■ Data shown ■
/-! ### WellFormed: one ill-formed term per check (R75 to R77, R86) -/

theorem test_illFormed_addi : (Instr.addi 1 0 4096).wellFormed = false := by decide
theorem test_illFormed_subi : (Instr.subi 1 0 4096).wellFormed = false := by decide
theorem test_illFormed_xori : (Instr.xori 1 0 4096).wellFormed = false := by decide
theorem test_illFormed_slti : (Instr.slti 1 0 4096).wellFormed = false := by decide
theorem test_illFormed_srai : (Instr.srai 1 0 4096).wellFormed = false := by decide
theorem test_illFormed_jalr : (Instr.jalr 1 0 4096).wellFormed = false := by decide
theorem test_illFormed_beq : (Instr.beq 1 0 4096).wellFormed = false := by decide
theorem test_illFormed_bge : (Instr.bge 1 0 4096).wellFormed = false := by decide
theorem test_illFormed_blt : (Instr.blt 1 0 4096).wellFormed = false := by decide
theorem test_illFormed_jal : (Instr.jal 1 1048576).wellFormed = false := by decide
theorem test_illFormed_lw : (Instr.lw 1 0 4096).wellFormed = false := by decide
theorem test_illFormed_lb : (Instr.lb 1 0 4096).wellFormed = false := by decide
theorem test_illFormed_sw : (Instr.sw 1 0 4096).wellFormed = false := by decide
theorem test_illFormed_sb : (Instr.sb 1 0 4096).wellFormed = false := by decide
theorem test_encoder_refuses_register_32 : encodeR 1 32 0 0 = none := by decide

/-! ### Decoding: a word written out field by field from R74 to R78 and R84, per constructor -/

/-- R layout: `-` (7), rs2, rs1, `-` (3), rd, opcode. -/
theorem test_decode_registerRegister :
    decodeWord paramsRef 0b00000000001000001000000110000001 = .ok (.add 3 1 2) ∧
    decodeWord paramsRef 0b00000000001000001000000110000010 = .ok (.sub 3 1 2) ∧
    decodeWord paramsRef 0b00000000001000001000000110000011 = .ok (.xor 3 1 2) ∧
    decodeWord paramsRef 0b00000000001000001000000110000100 = .ok (.and 3 1 2) ∧
    decodeWord paramsRef 0b11111110001000001111000110000101 = .ok (.srl 3 1 2) ∧
    decodeWord paramsRef 0b00000000001000001000000110000110 = .ok (.sra 3 1 2) := by decide

/-- I layout: imm (12), rs1, `-` (3), rd, opcode. -/
theorem test_decode_immediate :
    decodeWord paramsRef 0b00000000010100000000000010000111 = .ok (.addi 1 0 5) ∧
    decodeWord paramsRef 0b00000001000000001000001000001000 = .ok (.subi 4 1 16) ∧
    decodeWord paramsRef 0b11111111111100001000001010001001 = .ok (.xori 5 1 4095) ∧
    decodeWord paramsRef 0b00000000100000111000001100001010 = .ok (.slti 6 7 8) ∧
    decodeWord paramsRef 0b01000001111100001111001110001011 = .ok (.srai 7 1 1055) ∧
    decodeWord paramsRef 0b00000000100000010000000010001100 = .ok (.jalr 1 2 8) := by decide

/-- S/B layout: imm[11:5], rs2, rs1, `-` (3), imm[4:0], opcode; J layout: imm (20), rd, opcode. -/
theorem test_decode_control :
    decodeWord paramsRef 0b00000000001000001000001000001101 = .ok (.beq 1 2 4) ∧
    decodeWord paramsRef 0b11111110001000001000111110001110 = .ok (.bge 1 2 4095) ∧
    decodeWord paramsRef 0b00000010001000001000001000001111 = .ok (.blt 1 2 36) ∧
    decodeWord paramsRef 0b10000000000000000001000010010000 = .ok (.jal 1 524289) := by decide

theorem test_decode_loadStore :
    decodeWord paramsRef 0b00000001000000010000001010010001 = .ok (.lw 5 2 16) ∧
    decodeWord paramsRef 0b00000001000000010000001010010010 = .ok (.lb 5 2 16) ∧
    decodeWord paramsRef 0b00000000001100010000100000010011 = .ok (.sw 2 3 16) ∧
    decodeWord paramsRef 0b00000000001100010000100110010100 = .ok (.sb 2 3 19) := by decide

/-- Vectors E5 to E8: HALT, the opcode 0x7F by `HALT_MATCH`, and two INVALID words. -/
theorem test_decode_haltAndInvalid :
    decodeWord paramsRef 0xFFFFFFFF = .ok .halt ∧
    decodeWord paramsRef 0x0000007F = .error (.invalidOpcode 0x7F) ∧
    decodeWord { paramsRef with haltMatch := .opcodeOnly } 0x0000007F = .ok .halt ∧
    decodeWord paramsRef 0x00000000 = .error (.invalidOpcode 0) ∧
    decodeWord paramsRef 0x00000015 = .error (.invalidOpcode 0x15) := by decide

/-- Bytes lie big-endian (R57), and fewer than four are rejected by name. -/
theorem test_decodeBytes :
    decodeBytes paramsRef [0x00, 0x50, 0x00, 0x87, 0xAA] = .ok (.addi 1 0 5, [0xAA]) ∧
    decodeBytes paramsRef [0x00, 0x50, 0x00] = .error (.truncated 3) := by decide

■ Problem description ■
Go through the data above and copy each line that holds the word "layout".

■ Answer ■
/-- R layout: `-` (7), rs2, rs1, `-` (3), rd, opcode. -/
/-- I layout: imm (12), rs1, `-` (3), rd, opcode. -/
/-- S/B layout: imm[11:5], rs2, rs1, `-` (3), imm[4:0], opcode; J layout: imm (20), rd, opcode. -/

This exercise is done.